Typical street scene in Santa Ana, El Salvador. (Photo: iStock)

Typical street scene in Santa Ana, El Salvador. (Photo: iStock)

IMF Survey: Southeastern Europe's Banks Need to Boost Efficiency

April 25, 2008

  • Banks' costs higher in southeastern Europe than in comparable economies
  • Higher costs reflect bank inefficiency arising from slow reforms, poor practices
  • Costs can be cut by building institutions, exposing banks to more competition

High intermediation costs among banks in southeastern Europe are hampering economic development in the region.

Southeastern Europe's Banks Need to Boost Efficiency

Bank offices in Bucharest, Romania: southeastern Europe's high bank costs arise partly from inefficiency (photo: Daniel Mihailescu/AFP/Getty)

BANKING IN TRANSITION ECONOMIES

The costs for these banks of intermediation—that is, transforming deposits from one set of customers into loans for another—need to be lowered more rapidly toward industrial-country levels.

IMF studies of the region's financial sector show numerous institutional weaknesses that are costly for banks. These weaknesses reduce the incentives for banks to expand the scope of their activities and broaden their customer base. IMF staff have been closely monitoring developments in the banking sectors in southeastern Europe, focusing on the institutions' soundness and their ability to facilitate economic development.

IMF Financial System Stability Assessments (FSSAs) are designed to help countries identify and remedy weaknesses in their financial systems and thus enhance their resilience to macroeconomic shocks and cross-border contagion. FSSAs have been performed for most southeastern European countries, and updates are under way for Bulgaria, Croatia, Macedonia, and Romania.

Importance of financial deepening

Data suggest that high costs of financial intermediation in southeastern Europe arise in part from the inefficiency of banks. High costs of financial intermediation are often cited as a concern for developing and emerging market countries, as they hamper their financial deepening—providing more banking services to more people—which is essential for economic development.

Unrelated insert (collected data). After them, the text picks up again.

-- ==== Sys2Proof/Tests/Slice0.lean ====
section
/-! SUPPORT. Tests against the worked examples of spec/95_test_vectors.md (the part is named at each group), the
smoke tests of the well-formedness checks, and for every obligation with hypotheses a witness that meets them. -/

namespace Sys2Proof.Tests

open Sys2Proof.Machine

/-! ## The instances and the helpers (95_test_vectors.md part 0) -/

/-- Table set A. -/
def tablesA : SboxFile := #v[
  #v[0x1, 0x6, 0xB, 0x0, 0x5, 0xA, 0xF, 0x4, 0x9, 0xE, 0x3, 0x8, 0xD, 0x2, 0x7, 0xC],
  #v[0x4, 0x9, 0xE, 0x3, 0x8, 0xD, 0x2, 0x7, 0xC, 0x1, 0x6, 0xB, 0x0, 0x5, 0xA, 0xF],
  #v[0x7, 0xC, 0x1, 0x6, 0xB, 0x0, 0x5, 0xA, 0xF, 0x4, 0x9, 0xE, 0x3, 0x8, 0xD, 0x2],
  #v[0xA, 0xF, 0x4, 0x9, 0xE, 0x3, 0x8, 0xD, 0x2, 0x7, 0xC, 0x1, 0x6, 0xB, 0x0, 0x5],
  #v[0xD, 0x2, 0x7, 0xC, 0x1, 0x6, 0xB, 0x0, 0x5, 0xA, 0xF, 0x4, 0x9, 0xE, 0x3, 0x8],
  #v[0x0, 0x5, 0xA, 0xF, 0x4, 0x9, 0xE, 0x3, 0x8, 0xD, 0x2, 0x7, 0xC, 0x1, 0x6, 0xB],
  #v[0x3, 0x8, 0xD, 0x2, 0x7, 0xC, 0x1, 0x6, 0xB, 0x0, 0x5, 0xA, 0xF, 0x4, 0x9, 0xE],
  #v[0x6, 0xB, 0x0, 0x5, 0xA, 0xF, 0x4, 0x9, 0xE, 0x3, 0x8, 0xD, 0x2, 0x7, 0xC, 0x1]]

/-- Table set I. -/
def tablesI : SboxFile := Vector.replicate 8 #v[0, 1, 2, 3, 4, 5, 6, 7, 8, 9, 10, 11, 12, 13, 14, 15]

/-- Table set Z. -/
def tablesZ : SboxFile := Vector.replicate 8 (Vector.replicate 16 0)

/-- Key K1. -/
def key1 : KeyFile :=
  #v[0x11111111, 0x22222222, 0x33333333, 0x44444444, 0x55555555, 0x66666666, 0x77777777, 0x88888888]

/-- Key K0. -/
def key0 : KeyFile := Vector.replicate 8 0

/-- IV1. -/
def iv1 : Block := 0x0101010101010101

/-- Reset state with `bytes` as the message. -/
def fresh (bytes : List Byte) : State :=
  { State.reset with msg := Memory.writeBytes [] 0 bytes, len := BitVec.ofNat 16 bytes.length }

/-- Ready state under A/K1 with `bytes` as the message. -/
def ready (bytes : List Byte) : State :=
  { fresh bytes with key := key1, rk := key1, sbox := tablesA, ready := true }

/-- Ready state under Z/K0, where both transforms swap the halves, with `bytes` as the message. -/
def swapping (bytes : List Byte) : State := { fresh bytes with ready := true }

/-- M3. -/
def m3 : List Byte := [0x41, 0x42, 0x43]

/-- The response of a result. -/
def response (r : Result) : Option (Code × Block) :=
  match r with
  | .next t => t.rsp.map fun x => (x.code, x.rdat)
  | .fault _ => none
  | .refused _ => none

/-- Something of the next state. -/
def after {α : Type} (r : Result) (g : State → α) : Option α :=
  match r with
  | .next t => some (g t)
  | .fault _ => none
  | .refused _ => none

/-- The message after a result. -/
def message (r : Result) : Option (List Byte) := after r State.message

/-- The host's signals while it presents a packet. -/
def presents (cw : Packet) : PortInput := .present cw

/-- The host's signals while it takes a response. -/
def takes : PortInput := { rstN := true, cmdValid := false, cmd := 0, rspReady := true }

/-- The host's signals while it does nothing. -/
def waits : PortInput := { rstN := true, cmdValid := false, cmd := 0, rspReady := false }

/-- The host's signals in reset. -/
def resets : PortInput := { rstN := false, cmdValid := false, cmd := 0, rspReady := false }

/-! ## Every constructor's packet, from the formats of spec/30_encoding.md and the packets of 95_test_vectors.md -/

theorem test_decode_nop : decode 0x000000000000000000000000 = .ok .nop := by decide
theorem test_decode_rdsr : decode 0x010000000000000000000000 = .ok .rdsr := by decide
theorem test_decode_clrerr : decode 0x020000000000000000000000 = .ok .clrerr := by decide
theorem test_decode_clr : decode 0x030000000000000000000000 = .ok .clr := by decide
theorem test_decode_init : decode 0x040000000000000000000000 = .ok .init := by decide
theorem test_decode_ldk : decode 0x100000070000000080000000 = .ok (.ldk 7 0x80000000) := by decide
theorem test_decode_lds : decode 0x1100002F000000000000000A = .ok (.lds 2 15 10) := by decide
theorem test_decode_wrb : decode 0x2000003F00000000000000FF = .ok (.wrb 63 0xFF) := by decide
theorem test_decode_rdb : decode 0x2100FFFF0000000000000000 = .ok (.rdb 65535) := by decide
theorem test_decode_wrq : decode 0x220000081122334455667788 = .ok (.wrq 8 0x1122334455667788) := by decide
theorem test_decode_rdq : decode 0x230000080000000000000000 = .ok (.rdq 8) := by decide
theorem test_decode_setlen : decode 0x240000110000000000000000 = .ok (.setlen 17) := by decide
theorem test_decode_rndf : decode 0x30000000123456789ABCDEF0 = .ok (.rndf 0x12345678 0x9ABCDEF0) := by decide
theorem test_decode_encblk : decode 0x310000000123456789ABCDEF = .ok (.encblk 0x0123456789ABCDEF) := by decide
theorem test_decode_decblk : decode 0x32000000BE5D01BC89774BA2 = .ok (.decblk 0xBE5D01BC89774BA2) := by decide
theorem test_decode_encEcb : decode 0x400000000000000000000000 = .ok .encEcb := by decide
theorem test_decode_decEcb : decode 0x410000000000000000000000 = .ok .decEcb := by decide
theorem test_decode_encCbc : decode 0x420000000101010101010101 = .ok (.encCbc 0x0101010101010101) := by decide
theorem test_decode_decCbc : decode 0x430000000101010101010101 = .ok (.decCbc 0x0101010101010101) := by decide
theorem test_decode_encCfb : decode 0x440000000101010101010101 = .ok (.encCfb 0x0101010101010101) := by decide
theorem test_decode_decCfb : decode 0x450000000101010101010101 = .ok (.decCfb 0x0101010101010101) := by decide
theorem test_decode_encOfb : decode 0x460000000101010101010101 = .ok (.encOfb 0x0101010101010101) := by decide
theorem test_decode_decOfb : decode 0x470000000101010101010101 = .ok (.decOfb 0x0101010101010101) := by decide
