-- ==== Sys2Proof/WellFormed.lean ====
section
/-! DEFINITION. When an operation is well formed: its operands are ones its encoding can carry (R92, R93, R98,
R101). Port indices and object counts are in range by their types. -/

namespace Sys2Proof

/-- A byte that `PASS` forwards: any but the escape byte (R192). -/
def wfPassByte (b : Byte) : Bool := b != 0x1F

/-- A byte that `CMD_DROP` drops: none of the ten of R93 (R204). -/
def wfDropByte (b : Byte) : Bool := decodeArmed b == .cmdDrop b

/-- A message of a given class (R98). -/
def wfClass (c : Params) (k : RxClass) (m : Msg) : Bool := classOfMsg c m == k

/-- A record of class `EMPTY` (R98 row 1). -/
def wfEmpty (c : Params) : RxRecord → Bool
  | .garbage => true
  | .message m => wfClass c .empty m

/-- A VDM of a given sub-command class (R100, R101). -/
def wfVdm (c : Params) (k : VdmClass) (m : Msg) : Bool := wfClass c .vendorDefined m && vdmClass c m == k

/-- Well-formedness of an operation under the parameters `c`. -/
def wellFormed (c : Params) : Instr → Bool
  | .pass _ b => wfPassByte b
  | .cmdDrop _ b => wfDropByte b
  | .rxSourceCap _ m => wfClass c .sourceCap m
  | .rxRequest _ m => wfClass c .request m
  | .rxVdm _ m => wfClass c .vendorDefined m
  | .rxPrSwap _ m => wfClass c .prSwap m
  | .rxDrSwap _ m => wfClass c .drSwap m
  | .rxGetSinkCap _ m => wfClass c .getSinkCap m
  | .rxEmpty _ r => wfEmpty c r
  | .rxOther _ m => wfClass c .other m
  | .vdmDiscoverIdentityReq _ m => wfVdm c .discoverIdentityReq m
  | .vdmDiscoverIdentityAck _ m => wfVdm c .discoverIdentityAck m
  | .vdmOther _ m => wfVdm c .other m
  | .setup _ | .tick _ | .pollDisconnected _ | .onAttach _ | .tickVbusOn _ | .tickReady _ | .debounce _
  | .onTxComplete _ | .disconnect _ | .vbusOff _ | .onMessage _ _ | .txSourceCap _ | .txRequest _ | .txAccept _
  | .txReject _ | .txPsRdy _ | .txSinkCap _ | .txProbe _ | .txIdentityAck _ | .txVdmReboot _ | .txVdmDfuHold _
  | .txVdmPdReset _ | .txVdmSerialRoute _ | .irqHandler | .service _ | .evVbusGood _ | .evHardReset _
  | .evTxSuccess _ | .evMsgRx _ | .rearm _ | .muxPump _ | .escArm _ | .escLiteral _ | .cmdRebootTarget _
  | .cmdSelfReset _ | .cmdFwUpdate _ | .cmdForceDisconnect _ | .cmdToggleVerbose _ | .cmdDebugProbe _
  | .cmdRoute1 _ | .cmdRoute2 _ | .cmdHelp _ | .breakBegin _ _ | .breakEnd _ _ | .uartRxIrq _ _ | .ringPut _ _
  | .ringGet _ | .drainToHost _ | .mainEntry | .runPass | .transportService | .idleWait | .deviceReset _ => true

end Sys2Proof
end

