/-- `DEBOUNCE` (R127): a low reading counts, one after five disconnects, any other clears. -/
def Obligations.DebounceCountsToDetach : Prop :=
  ∀ (s : State) (p : Port), s.live p = true → Quiet s →
    ∃ t, exec (.debounce p) s = .next t ∧ OthersKept p s t ∧ BoundaryKept s t ∧
      (bothBelow s.cfg (ccLevels s p) = true → (s.regs p).deb < 5 →
        t.regs p = { s.regs p with deb := (s.regs p).deb + 1 } ∧ t.out p = s.out p ∧ Adds s t []) ∧
      (bothBelow s.cfg (ccLevels s p) = true → 5 ≤ (s.regs p).deb →
        t.regs p = { s.regs p with deb := 0, sct := 0, ps := .disconnected } ∧ t.out p = disconnectedOut (s.out p) ∧
          Adds s t (disconnectEvents p)) ∧
      (bothBelow s.cfg (ccLevels s p) = false →
        t.regs p = { s.regs p with deb := 0 } ∧ t.out p = s.out p ∧ Adds s t [])

/-- `ON_TX_COMPLETE` (R128), alone or as the transmit-success event (R175): in `DFP_VBUS_ON` to `DFP_CONNECTED` with the
serial-route VDM of the current route and its two routing outputs, which change at once (R164, R165; that the trace lists the
lane swap first is assumption log 37); in `DFP_ACCEPT` PS_RDY and to `IDLE`; in every other state nothing. -/
def Obligations.TxCompleteAdvances : Prop :=
  ∀ (s : State) (p : Port) (i : Instr), s.live p = true → HostTakes p s → i = .onTxComplete p ∨ i = .evTxSuccess p →
    ∃ t, exec i s = .next t ∧
      ((s.regs p).ps = .dfpVbusOn → OthersKept p s t ∧ t.regs p = { s.regs p with ps := .dfpConnected } ∧
        t.out p = { s.out p with
          laneSwap := routeLaneSwap (s.regs p).route (s.regs p).pol, srcSel := routeSrcSel (s.regs p).route } ∧
        (Quiet s → BoundaryKept s t ∧ ∃ m,
          TxMessage s p .vendorDefined (actionObjs s.cfg.actions (.serialRoute (s.regs p).route)) m ∧
          Adds s t [.tx p (.vdmSerialRoute (s.regs p).route) m,
            .out p (.laneSwap (routeLaneSwap (s.regs p).route (s.regs p).pol)),
            .out p (.srcSel (routeSrcSel (s.regs p).route))])) ∧
      ((s.regs p).ps = .dfpAccept → OthersKept p s t ∧ t.regs p = { s.regs p with ps := .idle } ∧ t.out p = s.out p ∧
        (Quiet s → BoundaryKept s t ∧ ∃ m, TxMessage s p .psRdy (Objs.clip []) m ∧ Adds s t [.tx p .psRdy m])) ∧
      ((s.regs p).ps ≠ .dfpVbusOn → (s.regs p).ps ≠ .dfpAccept →
        MainKept s t ∧ (Quiet s → BoundaryKept s t ∧ Adds s t []))

/-- `DISCONNECT` (R129, D8), alone or for a hard reset (R174, R244): whatever the policy state, the full sequence and back to
`DISCONNECTED` with both counters cleared; the operator's settings, the routing outputs, the ring and the line are kept. -/
def Obligations.DisconnectReturnsToRest : Prop :=
  ∀ (s : State) (p : Port), s.live p = true → HostTakes p s →
    ∀ ies ∈ [(Instr.disconnect p, []), (.evHardReset p, [Event.raised (.hardFailure p .hardReset)])],
      ∃ t, exec ies.1 s = .next t ∧ OthersKept p s t ∧
        t.regs p = { s.regs p with deb := 0, sct := 0, ps := .disconnected } ∧
        t.out p = { s.out p with vbus := .released, vconn := false, rxEn := false, ccRole := .srcPlain } ∧
        (Quiet s → BoundaryKept s t ∧ Adds s t (ies.2 ++ disconnectEvents p))

/-- `VBUS_OFF` (R130): driven off, settled, released. -/
def Obligations.VbusOffDrivesWaitsReleases : Prop :=
  ∀ (s : State) (p : Port), s.live p = true → HostTakes p s →
    ∃ t, exec (.vbusOff p) s = .next t ∧ OthersKept p s t ∧ t.regs p = s.regs p ∧
      t.out p = { s.out p with vbus := .released } ∧
      (Quiet s → BoundaryKept s t ∧
        Adds s t [.out p (.vbus .offDriven), .delay p .vbusSettle, .out p (.vbus .released)])

/-! ## Messages and transmission -/

/-- `ON_MESSAGE` (R140): after nothing but optional `DIAG` lines it is the operation of the record's class (R98), which
completes, whatever the policy state (R167). -/
def Obligations.OnMessageDispatchesByClass : Prop :=
  ∀ (s : State) (p : Port) (r : RxRecord), s.live p = true → HostTakes p s →
    ∃ u t, MainKept s u ∧ (Quiet s → Quiet u ∧ BoundaryKept s u ∧ Adds s u []) ∧
      exec ((decodeRecord s.cfg r).instr p) u = .next t ∧ exec (.onMessage p r) s = .next t

/-- `RX_VDM` (R143): after nothing but optional `DIAG` lines it is the operation of the sub-command class (R101), which
completes. -/
def Obligations.RxVdmDispatchesBySubCommand : Prop :=
  ∀ (s : State) (p : Port) (m : Msg), s.live p = true → HostTakes p s →
    ∃ u t, MainKept s u ∧ (Quiet s → Quiet u ∧ BoundaryKept s u ∧ Adds s u []) ∧
      exec ((vdmClass s.cfg m).instr p m) u = .next t ∧ exec (.rxVdm p m) s = .next t

/-- The received messages that only get an answer: Source-Capabilities gets the fixed Request (R141, R151), both swaps a Reject
(R147, R148, R153); the policy state does not change. -/
def Obligations.RxRepliesOnly : Prop :=
  ∀ (s : State) (p : Port) (m : Msg), s.live p = true → HostTakes p s →
    TransmitsOnly (.rxSourceCap p m) p s .request .request s.cfg.requestObjs ∧
    TransmitsOnly (.rxPrSwap p m) p s .reject .reject (Objs.clip []) ∧
    TransmitsOnly (.rxDrSwap p m) p s .reject .reject (Objs.clip [])

/-- The received messages that are answered and advance the policy state, from any state: Request (R142), Get-Sink-Capabilities
(R144), DISCOVER_IDENTITY request (R158). -/
def Obligations.RxRepliesAndAdvances : Prop :=
  ∀ (s : State) (p : Port) (m : Msg), s.live p = true → HostTakes p s →
    TransmitsAndSets (.rxRequest p m) p s { s.regs p with ps := .dfpAccept } .accept .accept (Objs.clip []) ∧
    TransmitsAndSets (.rxGetSinkCap p m) p s { s.regs p with ps := .ready } .sinkCap .sinkCap s.cfg.sinkCapObjs ∧
    TransmitsAndSets (.vdmDiscoverIdentityReq p m) p s { s.regs p with ps := .ready } .identityAck .vendorDefined
      s.cfg.identityObjs

/-- An empty record and a DISCOVER_IDENTITY ack change nothing and send nothing (R145, R159, R242). -/
def Obligations.IgnoredMessages : Prop :=
  ∀ (s : State) (p : Port) (r : RxRecord) (m : Msg) (i : Instr), s.live p = true → HostTakes p s →
    i = .rxEmpty p r ∨ i = .vdmDiscoverIdentityAck p m →
    ∃ t, exec i s = .next t ∧ MainKept s t ∧ (Quiet s → BoundaryKept s t ∧ Adds s t [])

/-- A message or VDM the block does not know (R146, R160, R243): the condition and one log line with the whole message; no
reply, no state change. The line is lost on a disconnected channel (R262). That the line is exactly one log event is
assumption log 35, the raised event in the trace log 36. -/
def Obligations.UnknownMessagesAreLogged : Prop :=
  ∀ (s : State) (p : Port) (m : Msg), s.live p = true → HostTakes p s →
    (∃ t, exec (.rxOther p m) s = .next t ∧ MainKept s t ∧ (Quiet s → BoundaryKept s t ∧
      Adds s t (.raised (.protocolViolationMsg p m) ::
        (if (s.env p).connected then [.log p (.unhandledMsg m)] else [])))) ∧
    (∃ t, exec (.vdmOther p m) s = .next t ∧ MainKept s t ∧ (Quiet s → BoundaryKept s t ∧
      Adds s t (.raised (.protocolViolationVdm p m) ::
        (if (s.env p).connected then [.log p (.unhandledVdm m)] else []))))
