-- ==== Sys2Proof/Laws/Ring.lean ====
section
/-! SUPPORT. The laws of the circular buffer: well-formed cursors are kept (R212), and every operation in terms of the
bytes held (R70, R209, R210). -/

namespace Sys2Proof.Machine

theorem ring_wf_iff (S : Nat) (x : Ring) : x.wf S = true ↔ x.buf.length = S ∧ x.r < S ∧ x.w < S := by
  simp [Ring.wf, and_assoc]

theorem nextSlot_lt {S : Nat} (h : 0 < S) (i : Nat) : nextSlot S i < S := Nat.mod_lt _ h

theorem wf_emptyRing {S : Nat} (h : 0 < S) : (emptyRing S).wf S = true := by
  simp [ring_wf_iff, emptyRing, h]

theorem wf_ringPush {S : Nat} {x : Ring} (h : x.wf S = true) (b : Byte) : (ringPush S b x).wf S = true := by
  obtain ⟨h1, h2, h3⟩ := (ring_wf_iff S x).1 h
  have hS : 0 < S := by omega
  rw [ring_wf_iff]
  refine ⟨by simp [ringPush, h1], ?_, nextSlot_lt hS _⟩
  simp only [ringPush]
  split_ifs
  · exact nextSlot_lt hS _
  · exact h2

theorem wf_ringPop {S : Nat} {x : Ring} (h : x.wf S = true) : (ringPop S x).2.wf S = true := by
  obtain ⟨h1, h2, h3⟩ := (ring_wf_iff S x).1 h
  unfold ringPop
  split_ifs
  · exact h
  · exact (ring_wf_iff _ _).2 ⟨h1, nextSlot_lt (by omega) _, h3⟩

theorem ringCount_lt {S : Nat} {x : Ring} (h : x.wf S = true) : ringCount S x < S := by
  obtain ⟨_, h2, _⟩ := (ring_wf_iff S x).1 h
  exact Nat.mod_lt _ (by omega)

theorem ringCount_pop {S : Nat} {x : Ring} (h : x.wf S = true) (hne : x.r ≠ x.w) :
    ringCount S x = ringCount S (ringPop S x).2 + 1 := by
  obtain ⟨_, h2, h3⟩ := (ring_wf_iff S x).1 h
  simp only [ringCount, ringPop, hne, if_false, nextSlot]
  by_cases hr : x.r + 1 = S
  · have : (x.r + 1) % S = 0 := by rw [hr]; exact Nat.mod_self S
    rw [this, Nat.mod_eq_of_lt (by omega : x.w + S - x.r < S)]
    simp only [Nat.sub_zero, Nat.add_mod_right, Nat.mod_eq_of_lt h3]
    omega
  · have : (x.r + 1) % S = x.r + 1 := Nat.mod_eq_of_lt (by omega)
    rw [this]
    by_cases hlt : x.r < x.w
    · have e1 : x.w + S - x.r = (x.w - x.r) + S := by omega
      have e2 : x.w + S - (x.r + 1) = (x.w - (x.r + 1)) + S := by omega
      rw [e1, e2, Nat.add_mod_right, Nat.add_mod_right, Nat.mod_eq_of_lt (by omega), Nat.mod_eq_of_lt (by omega)]
      omega
    · rw [Nat.mod_eq_of_lt (by omega : x.w + S - x.r < S), Nat.mod_eq_of_lt (by omega : x.w + S - (x.r + 1) < S)]
      omega

/-- The bytes held are the oldest one and the bytes held after it was taken (R210). -/
theorem ringContents_pop {S : Nat} {x : Ring} (h : x.wf S = true) (hne : x.r ≠ x.w) :
    ringContents S x = x.buf.getD x.r 0 :: ringContents S (ringPop S x).2 := by
  obtain ⟨_, h2, h3⟩ := (ring_wf_iff S x).1 h
  unfold ringContents
  rw [ringCount_pop h hne, List.range_succ_eq_map, List.map_cons, List.map_map]
  refine congrArg₂ _ (by rw [Nat.add_zero, Nat.mod_eq_of_lt h2]) (List.map_congr_left fun i _ => ?_)
  simp only [ringPop, hne, if_false, nextSlot, Function.comp, Nat.mod_add_mod]
  congr 2
  omega

/-- A ring whose cursors are equal holds nothing, and no other does. -/
theorem ringContents_eq_nil {S : Nat} {x : Ring} (h : x.wf S = true) : ringContents S x = [] ↔ x.r = x.w := by
  constructor
  · intro e
    by_contra hne
    rw [ringContents_pop h hne] at e
    exact List.cons_ne_nil _ _ e
  · intro e
    obtain ⟨_, h2, h3⟩ := (ring_wf_iff S x).1 h
    simp [ringContents, ringCount, e]

end Sys2Proof.Machine
end

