/-- The state's own step of a tick disconnects no port (R126). -/
theorem tickState_ps {p : Port} {t : State} (h : (t.regs p).ps ≠ .disconnected) :
    ((tickState p t).regs p).ps ≠ .disconnected := by
  unfold tickState
  split
  next e => exact absurd e h
  next =>
    unfold tickVbusOn
    dsimp only
    split_ifs <;> simpa [txProbe, txSourceCap] using h
  next => simp [tickReady]
  all_goals exact h

theorem mainStep_tick (hP : .policy ∈ W p) (hA : .attach ∈ W p) (h : MainStep W s t) (hl : s.live p = true) :
    MainStep W s (tick p t) := by
  have hd := mainStep_tickState hP hA (mainStep_diag h p) hl
  unfold tick
  dsimp only
  split_ifs with e
  · exact hd
  · exact mainStep_debounce hP hd fun e' => absurd e' (tickState_ps e)

theorem mainStep_onTxComplete (hP : .policy ∈ W p) (h : MainStep W s t) : MainStep W s (onTxComplete p t) := by
  have hd := mainStep_diag h p
  unfold onTxComplete
  dsimp only
  split
  next => exact mainStep_txVdmSerialRoute hP (mainStep_enter hP hd .dfpConnected (by decide) (by decide))
  next => exact mainStep_enter hP (mainStep_diag_tx hd p _ _ _) .idle (by decide) (by decide)
  all_goals exact hd

end

end Sys2Proof.Machine

/-! ### Messages -/

namespace Sys2Proof.Machine

section
variable {W : Port → List WriteKind} {s t : State} {p : Port}

theorem mainStep_rxRequest (hP : .policy ∈ W p) (h : MainStep W s t) (m : Msg) : MainStep W s (rxRequest p m t) :=
  mainStep_enter hP (mainStep_diag_tx (mainStep_diag h p) p _ _ _) .dfpAccept (by decide) (by decide)

theorem mainStep_rxGetSinkCap (hP : .policy ∈ W p) (h : MainStep W s t) (m : Msg) : MainStep W s (rxGetSinkCap p m t) :=
  mainStep_enter hP (mainStep_diag_tx (mainStep_diag h p) p _ _ _) .ready (by decide) (by decide)

theorem mainStep_vdmDiscoverIdentityReq (hP : .policy ∈ W p) (h : MainStep W s t) (m : Msg) :
    MainStep W s (vdmDiscoverIdentityReq p m t) :=
  mainStep_enter hP (mainStep_diag_tx (mainStep_diag h p) p _ _ _) .ready (by decide) (by decide)

theorem mainStep_vdmDiscoverIdentityAck (h : MainStep W s t) (p : Port) (m : Msg) :
    MainStep W s (vdmDiscoverIdentityAck p m t) := by
  have hd := mainStep_diag h p
  unfold vdmDiscoverIdentityAck
  dsimp only
  split_ifs
  · exact mainStep_logLine (mainStep_setFreeCtr hd _) p _
  · exact mainStep_setFreeCtr hd _
  · exact hd

theorem mainStep_vdmOther (h : MainStep W s t) (p : Port) (m : Msg) : MainStep W s (vdmOther p m t) :=
  mainStep_raise (mainStep_diag h p) _

theorem mainStep_rxEmpty (h : MainStep W s t) (p : Port) (m : RxRecord) : MainStep W s (rxEmpty p m t) :=
  mainStep_raise (mainStep_diag h p) _

theorem mainStep_rxOther (h : MainStep W s t) (p : Port) (m : Msg) : MainStep W s (rxOther p m t) :=
  mainStep_raise (mainStep_diag h p) _

theorem mainStep_rxVdm (hP : .policy ∈ W p) (h : MainStep W s t) (m : Msg) : MainStep W s (rxVdm p m t) := by
  have hd := mainStep_diag h p
  unfold rxVdm
  dsimp only
  split
  next => exact mainStep_vdmDiscoverIdentityReq hP hd m
  next => exact mainStep_vdmDiscoverIdentityAck hd p m
  next => exact mainStep_vdmOther hd p m

theorem mainStep_runRxOp (hP : .policy ∈ W p) (h : MainStep W s t) (o : RxOp) : MainStep W s (runRxOp p o t) := by
  cases o with
  | empty r => exact mainStep_rxEmpty h p r
  | sourceCap m | prSwap m | drSwap m => exact mainStep_diag_tx (mainStep_diag h p) p _ _ _
  | request m => exact mainStep_rxRequest hP h m
  | vendorDefined m => exact mainStep_rxVdm hP h m
  | getSinkCap m => exact mainStep_rxGetSinkCap hP h m
  | other m => exact mainStep_rxOther h p m

theorem mainStep_onMessage (hP : .policy ∈ W p) (h : MainStep W s t) (m : RxRecord) : MainStep W s (onMessage p m t) :=
  mainStep_runRxOp hP (mainStep_diag h p) _

/-! ### Event dispatcher -/

theorem mainStep_evVbusGood (hP : .policy ∈ W p) (h : MainStep W s t) : MainStep W s (evVbusGood p t) := by
  have hp := mainStep_point (mainStep_diag h p)
  unfold evVbusGood
  dsimp only
  split_ifs
  · exact mainStep_txProbe (mainStep_txSourceCap hp p) p
  · exact mainStep_disconnect hP (mainStep_raise hp _)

A number of European transition economies, including the Czech Republic, Estonia, and Lithuania, have been able to avoid this problem by lowering intermediation costs to industrial country levels. However, this has not been the case in southeastern Europe (SEE)—Albania, Bosnia and Herzegovina, Bulgaria, Croatia, Macedonia, Romania, and Slovenia—although a decline in intermediation costs in Slovenia accelerated after it joined the European Union in 2004.

Financial intermediation costs in the SEE countries have been declining only very gradually, and are still well above those in industrialized and more advanced transition economies. Banks were able to narrow their net interest margins in 2000-04, as loan-loss provisions declined, thanks to the improved quality of lending portfolios. Overhead costs, despite some decline, still exceed those of Austrian banks, which are a useful benchmark given their involvement in SEE countries

Cross-country comparison

Low efficiency ratios and earning assets per employee suggest that SEE banks are inefficient. Efficiency ratios—total assets as a share of overhead costs—are low even in Slovenian banks, the most advanced among SEE countries. Earning assets per employee are less than half of those in Austrian banks. As several FSSAs have pointed out, banks in SEE countries have low risk tolerance and prefer to maintain high precautionary balances.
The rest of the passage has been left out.